Beast Beast (2021)

Much to everyone’s shock, Tubi has proven to be of the most surprisingly substantial players in the online streaming game over the past year or so. What used to be a low-rent platform for disposable horror schlock that falls just outside the public domain is now a staggering online library of great works on the level of a Criterion Channel or an HBO Max. To solidify its legitimacy as a formidable streaming giant, Tubi is now apparently getting into the business of premiering artsy indie films from the festival circuit, a far cry from its origins as a last resort destination to watch Wishmaster 3, or whatever.

Tubi’s bold foray into prestigious festival acquisitions is Beast Beast, a very Sundancey teen drama about gun violence.  Think of it as a Gen-Z update of Elephant.  The lives of three average suburban teens interweave in the weeks leading up to a fatal shooting, which shockingly does not take place on a high school campus.  The movie does nothing to hide the identity of the eventual shooter, making it obvious who’s going to do the killing even if their targets are obscured.  You know exactly where the movie’s going until it gets there . . . and then there’s fifteen extra minutes of unexpected, pulpy denouement.  This movie is the ultimate example of the dictum “It’s not what happens but how it happens,” as the hyperkinetic, youthful style entirely overpowers its afternoon-special PSA plotting.

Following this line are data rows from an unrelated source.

/-- A fault in the message itself. -/
def Req.malformed (r : Req) : Bool :=
  r.hdr.vendor != 0x32E41 || r.hdr.version != 1 || r.hdr.status != 0 || r.hdr.reserved != 0 || !r.hdr.integrityOk ||
    decide (1024 < r.length.toNat) || decide (1024 < r.data.length) ||
    r.hdr.badCommand.isSome ||
    (match r.cmd with
     | .store => r.index != 0 || r.sub != 0 || r.offset != 0 || r.length != 0
     | .defaults => r.index != 0 || r.sub != 0 || r.offset != 0 || r.length != 0
     | _ => false)

/-- The command names an object that has to exist. -/
def DictCmd.names : DictCmd → Bool
  | .read => true
  | .write => true
  | .describe => true
  | _ => false

/-- Index and subindex as one number. -/
def Req.key (r : Req) : Nat := r.index.toNat * 256 + r.sub.toNat

end Sys2Proof

namespace Sys2Proof.Machine

/-! ## The request of a command -/

/-- Bytes of a CAST_CMD write (Table 11-6); a non-zero reserved byte stands at byte 2. -/
def castBytes (op : Nat) (f : CastFields) : List Byte :=
  leBytes 1 op ++ [f.slot, if f.reservedZero then 0 else 1, 0] ++ leBytes 4 f.dest.toNat ++ leBytes 8 f.step.toNat ++ leBytes 16 0

/-- Bytes of a KEY_CMD write (Table 18-3); a non-zero reserved byte stands at byte 5. -/
def keyBytes (op : Nat) (f : KeyFields) : List Byte :=
  leBytes 2 f.slot.toNat ++ leBytes 1 op ++ [f.usage, f.keyGen, if f.reservedZero then 0 else 1, 0, 0] ++
    slice f.wrapped 0 40 ++ leBytes 16 0

/-- Bytes of a PATTERN_IMPORT entry (Table 15-7); a CRC that fails is told by another CRC. -/
def patternBytes (p : PatternIn) : List Byte :=
  let b := (patInEntry p).bytes
  if p.crcOk then b else b.take 60 ++ leBytes 4 ((leField b 60 4 + 1) % 2 ^ 32)

def writeReq (h : ReqHdr) (index sub off : Nat) (data : List Byte) : Req :=
  ⟨h, .write, BitVec.ofNat 16 index, BitVec.ofNat 8 sub, BitVec.ofNat 32 off, BitVec.ofNat 16 data.length, data⟩

/-- The request a dictionary command carries; none for a block of CTRL_CMD and for what is no request. -/
def reqOf : Instr → Option Req
  | .read h i k off n => some ⟨h, .read, i, k, off, n, []⟩
  | .write h i k off data => some ⟨h, .write, i, k, off, BitVec.ofNat 16 data.length, data⟩
  | .describe h i n => some ⟨h, .describe, i, n.sub, 0, n.length, []⟩
  | .next h i n => some ⟨h, .next, i, n.sub, 0, n.length, []⟩
  | .store h i k off n => some ⟨h, .store, i, k, off, n, []⟩
  | .defaults h i k off n => some ⟨h, .defaults, i, k, off, n, []⟩
  | .operateWrite1 h => some (writeReq h 0x2000 1 0 [1])
  | .operateWrite0 h => some (writeReq h 0x2000 1 0 [0])
  | .holdToConfig h => some (writeReq h 0x2000 1 0 [0])
  | .operateWriteSafe h v => some (writeReq h 0x2000 1 0 [v])
  | .enableWrite1 h n => some (writeReq h (0x2011 + n.val) 1 0 [1])
  | .enableWrite0 h n => some (writeReq h (0x2011 + n.val) 1 0 [0])
  | .softReset h n => some (writeReq h (0x2011 + n.val) 3 0 [1])
  | .moduleReset h v => some (writeReq h 0x2500 4 0 [v])
  | .reasonRead h => some ⟨h, .read, 0x2000, 2, 0, 4, []⟩
  | .histClear h v => some (writeReq h 0x7000 9 0 [v])
  | .routingModeWrite h v => some (writeReq h 0x7600 4 0 [v])
  | .partitionWrite h k v => some (writeReq h 0x6000 k.toNat 0 (leBytes (if k = 6 then 1 else 2) v.toNat))
  | .take h f => some (writeReq h 0x6001 1 0 (castBytes 1 f))
  | .restore h f => some (writeReq h 0x6001 1 0 (castBytes 2 f))
  | .discard h f => some (writeReq h 0x6001 1 0 (castBytes 3 f))
  | .patternImport h es => some (writeReq h 0x9002 3 0 (es.flatMap patternBytes))
  | .recordSelect h id => some (writeReq h 0x9001 3 0 (leBytes 4 id.toNat))
  | .msgToPfWrite h off data => some (writeReq h 0xC001 1 off.toNat data)
  | .msgToPfRead h off n => some ⟨h, .read, 0xC001, 1, off, n, []⟩
  | .msgFromPfWrite h off data => some (writeReq h 0xC001 3 off.toNat data)
  | .keyLoad h f => some (writeReq h 0x8002 1 0 (keyBytes 1 f))
  | .keyClear h f => some (writeReq h 0x8002 1 0 (keyBytes 2 f))
  | .svnCommit h v => some (writeReq h 0x8000 3 0 [v])
  | .ownerRootWrite h v _ _ => some (writeReq h 0x8001 2 0 v)
  | .fwCommit h v _ => some (writeReq h 0x2500 2 0 [v])
  | _ => none

/-- A request as a command of its own bytes. -/
def Instr.ofReq (r : Req) : Instr :=
  match r.cmd with
  | .read => .read r.hdr r.index r.sub r.offset r.length
  | .write => .write r.hdr r.index r.sub r.offset r.data
  | .describe => .describe r.hdr r.index ⟨r.sub, r.length⟩
  | .next => .next r.hdr r.index ⟨r.sub, r.length⟩
  | .store => .store r.hdr r.index r.sub r.offset r.length
  | .defaults => .defaults r.hdr r.index r.sub r.offset r.length

/-- A block without what reaches the module from outside the request. -/
def blockBytesOnly : Instr → Instr
  | .regRegion c f => .regRegion { c with twinAgrees := false } { f with pages := none }
  | .createComm c f => .createComm c { f with table := none }
  | .loadSchedule c f => .loadSchedule c { f with image := none, stepsOk := false }
  | .loadKernel c f => .loadKernel c { f with image := none, stepsOk := false }
  | .saveFunc c f _ => .saveFunc c f 0
  | .restoreFunc c f a _ => .restoreFunc c f a none
  | .createCq c f => .createCq { c with twinAgrees := false } f
  | .createSrq c f => .createSrq { c with twinAgrees := false } f
  | .createQp c f => .createQp { c with twinAgrees := false } f
  | .modifyQp c f => .modifyQp { c with twinAgrees := false } f
  | .destroyCq c => .destroyCq { c with twinAgrees := false }
  | .destroySrq c => .destroySrq { c with twinAgrees := false }
  | .destroyQp c => .destroyQp { c with twinAgrees := false }
  | .deregRegion c => .deregRegion { c with twinAgrees := false }
  | i => i

/-- A request by its bytes, for the comparison of R62: a CTRL_CMD write by its blocks, any other by its message. -/
def requestBytes (is : List Instr) : List Instr :=
  match is with
  | [i] => match reqOf i with
    | some r => if r.cmd == .write && r.index == 0x4000 && r.sub == 1 && r.data.length % 64 == 0 && r.offset == 0
        then (parseBlocks r.hdr r.data 0).map blockBytesOnly
        else [Instr.ofReq r]
    | none => [blockBytesOnly i]
  | is => is.map blockBytesOnly

/-- The header of a request. -/
def headerOf (is : List Instr) : Option ReqHdr :=
  match is with
  | [] => none
  | i :: _ => match reqOf i with
    | some r => some r.hdr
    | none => (blockOf i).map fun b => b.2.hdr

/-- The request that a CTRL_CMD write of these blocks is, with no regard to the blocks' bytes. -/
def ctrlReq (h : ReqHdr) (n : Nat) : Req := writeReq h 0x4000 1 0 (List.replicate (64 * n) 0)

/-- The whole request of a list of commands. -/
def requestOf (is : List Instr) : Option Req :=
  match is with
  | [] => none
  | i :: _ => match reqOf i with
    | some r => some r
    | none => (blockOf i).map fun b => ctrlReq b.2.hdr is.length

/-! ## Transports (Table 03-3) -/

/-- Bit of a request's class in a privilege mask: M 1, P 2, V 4, F 8. -/
def viaBit : Via → Nat
  | .i3c _ => 1
  | .vdm _ => 2
  | .pfMailbox => 2
  | .vfMailbox _ => 4
  | .qp0 _ _ => 8

/-- Transports that count waiting requests together (R61); the PF's object-access mailbox holds four of its own
(notes/assumptions/60). -/
def sameTransport : Via → Via → Bool
  | .i3c _, .i3c _ => true
  | .vdm _, .vdm _ => true
  | .pfMailbox, .pfMailbox => true
  | .vfMailbox a, .vfMailbox b => a == b
  | .qp0 _ _, .qp0 _ _ => true
  | _, _ => false

/-- Requests a transport holds waiting (R61). -/
def waitingRoom : Via → Nat
  | .vfMailbox _ => 1
  | _ => 4

/-- The boot ROM serves the dictionary (R425). -/
def State.bootServed (s : State) : Bool := s.alive && !s.firmwareServes

/-- A request arriving on a transport is answered: the boot ROM serves I3C and PCIe VDM only, and a VF's mailbox is that of an
enabled VF. -/
def State.listens (s : State) (v : Via) : Bool :=
  s.alive && match v with
    | .i3c _ => true
    | .vdm _ => true
    | .pfMailbox => s.firmwareServes
    | .vfMailbox f => s.firmwareServes && f != 0 && s.functionLive f
    | .qp0 _ _ => s.firmwareServes

/-! ## Checks 1 to 5 of R467 -/

/-- The function whose window a request reaches (R58): a VF's own, or the enabled VF that FUNC names. -/
def State.windowOf (s : State) (r : Req) : Option Nat :=
  match r.hdr.via with
  | .vfMailbox f => some f
  | _ => if r.hdr.func != 0 && r.hdr.func != 0xFFFF && s.functionLive r.hdr.func.toNat then some r.hdr.func.toNat else none

/-- Writes that SAFE accepts, from class M only (R440). -/
def recoveryObject (n : Nat) : Bool := n == 0x250001 || n == 0x250002 || n == 0x250004 || n == 0x250101

/-- Step 4: the module state, or a state an object's chapter names, does not permit the request. -/
def State.wrongState (s : State) (r : Req) : Bool :=
  match r.cmd with
  | .store => s.mode != .config && s.mode != .operational
  | .defaults => s.mode != .config
  | .write =>
    let n := r.key
    if n = 0x200001 then s.mode == .config && s.mem.initActive && leNat r.data == 1 && r.data.length == 1
    else if s.mode == .safe then
      !(recoveryObject n && viaBit r.hdr.via == 1) || (n == 0x250002 && s.obj Row.fwCommitStatus % 256 == 2)
    else if n = 0x250002 then s.mode != .config || s.obj Row.fwCommitStatus % 256 == 2
    else false
  | _ => false

/-- R59: the source of a QP 0 request matches a valid entry of FM_ALLOW. -/
def State.fmAllowed (s : State) (m : ModAddr) : Bool :=
  (List.range 4).any fun k =>
    let e := s.obj Row.fmAllow 0 k
    e.testBit 31 && e % 2 ^ 20 == m.toNat

/-- Step 5: the class of the request does not reach the object. -/
def State.unprivileged (s : State) (r : Req) (mask : Nat) : Bool :=
  let v := r.hdr.via
  (mask &&& viaBit v) == 0 ||
    (match v with
     | .vfMailbox _ => !isWindow r.index.toNat
     | .qp0 m _ => !s.fmAllowed m
     | _ => false)

/-! ## Checks 6 to 8 -/

/-- Step 6: an object that requires an authorised session (R404). -/
def State.sessionMissing (s : State) (r : Req) (lyandez : Bool) : Bool :=
  r.cmd == .write &&
    (match r.key with
     | 0x800201 => !s.authorised r.hdr
     | 0x800003 => !s.authorised r.hdr
     | 0x800102 => !s.ownerAllowed r.hdr lyandez
     | _ => false)

/-- Step 7: the access right, the selected up*/down* bank, and the sides of the VF mailboxes. -/
def State.accessDenied (s : State) (r : Req) (o : ObjRow) : Bool :=
  match r.cmd with
  | .read => o.access == .wo
  | .write =>
    o.access == .ro || o.persist == .f ||
      (match r.key with
       | 0x760007 => s.obj Row.udBank == 0
       | 0x760008 => s.obj Row.udBank == 1
       | 0xC00101 => viaBit r.hdr.via != 4
       | 0xC00103 => viaBit r.hdr.via == 4
       | _ => false)
  | _ => false

/-- The owning enable counts as 1 (R50). -/
def State.ownerOn (s : State) : Owner → Bool
  | .none => false
  | .operate => s.operate
  | .sub n => s.enabled n

/-- Step 8: an RWD object whose owner is on, and a soft reset of a subsystem that is enabled (R72). -/
def State.mustDisable (s : State) (r : Req) (o : ObjRow) (i : Nat) : Bool :=
  r.cmd == .write &&
    ((o.access == .rwd && s.ownerOn o.owner) ||
      (o.index * 256 + o.sub == Row.softReset.index * 256 + Row.softReset.sub && r.data == [1] &&
        (decide (11 ≤ i) || s.enabled (i + 1))))

/-! ## Checks 9 and 10 -/

/-- Present size in bytes of an object. -/
def State.sizeOf_ (s : State) (o : ObjRow) (i k : Nat) : Nat := (s.content o i k).length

The three youths profiled here are all distinct in their public & private personae, but like most kids born in The Internet Age, they all share a compulsion to produce online #content, building their personal brands on platforms like YouTube & Instagram.  As their disparate hobbies of drumming, skateboarding, amateur filmmaking, and firing assault weapons in the woods collide in frantic montage, it’s clear that we’re living in a post-context world.  One of those afterschool activities is way more sinister than the others, and it’s shocking to see it presented so casually in a teen melodrama with an inevitable tragic ending.  What’s exciting about Beast Beast is how aware the kids are of their online presence’s effect on the world, allowing them to weaponize Public Perception while avenging that tragedy once it occurs.  Its a film both horrified by and in reverent awe of the Internet as a creative & destructive tool, depending on who’s wielding it.

Beast Beast is the exact kind of low-budget filmmaking that earns a lot of unfair eyerolls, but it really worked for me.  Its multimedia approach to photography and its exponentially intense sound design genuinely rattled me in a way few dramas have managed to in the past year, thanks to the general emotional numbness of the pandemic.  Unfortunately, that’s the exact reason it’s such a poor fit for Tubi as a streaming platform.  Instead of being able to fully immerse myself in that tension for that full 85 runtime, I was frequently iced down by Tubi’s randomly interjected commercial breaks, the platform’s Achilles heel.  If Tubi’s going to be getting into smaller arthouse films, I’m not sure the commercial breaks are entirely worth it.  Beast Beast is one of the best new releases I’ve seen so far this year, but I’d likely be even more over the moon for it if it weren’t interrupted by Verizon shills & Charmin bears.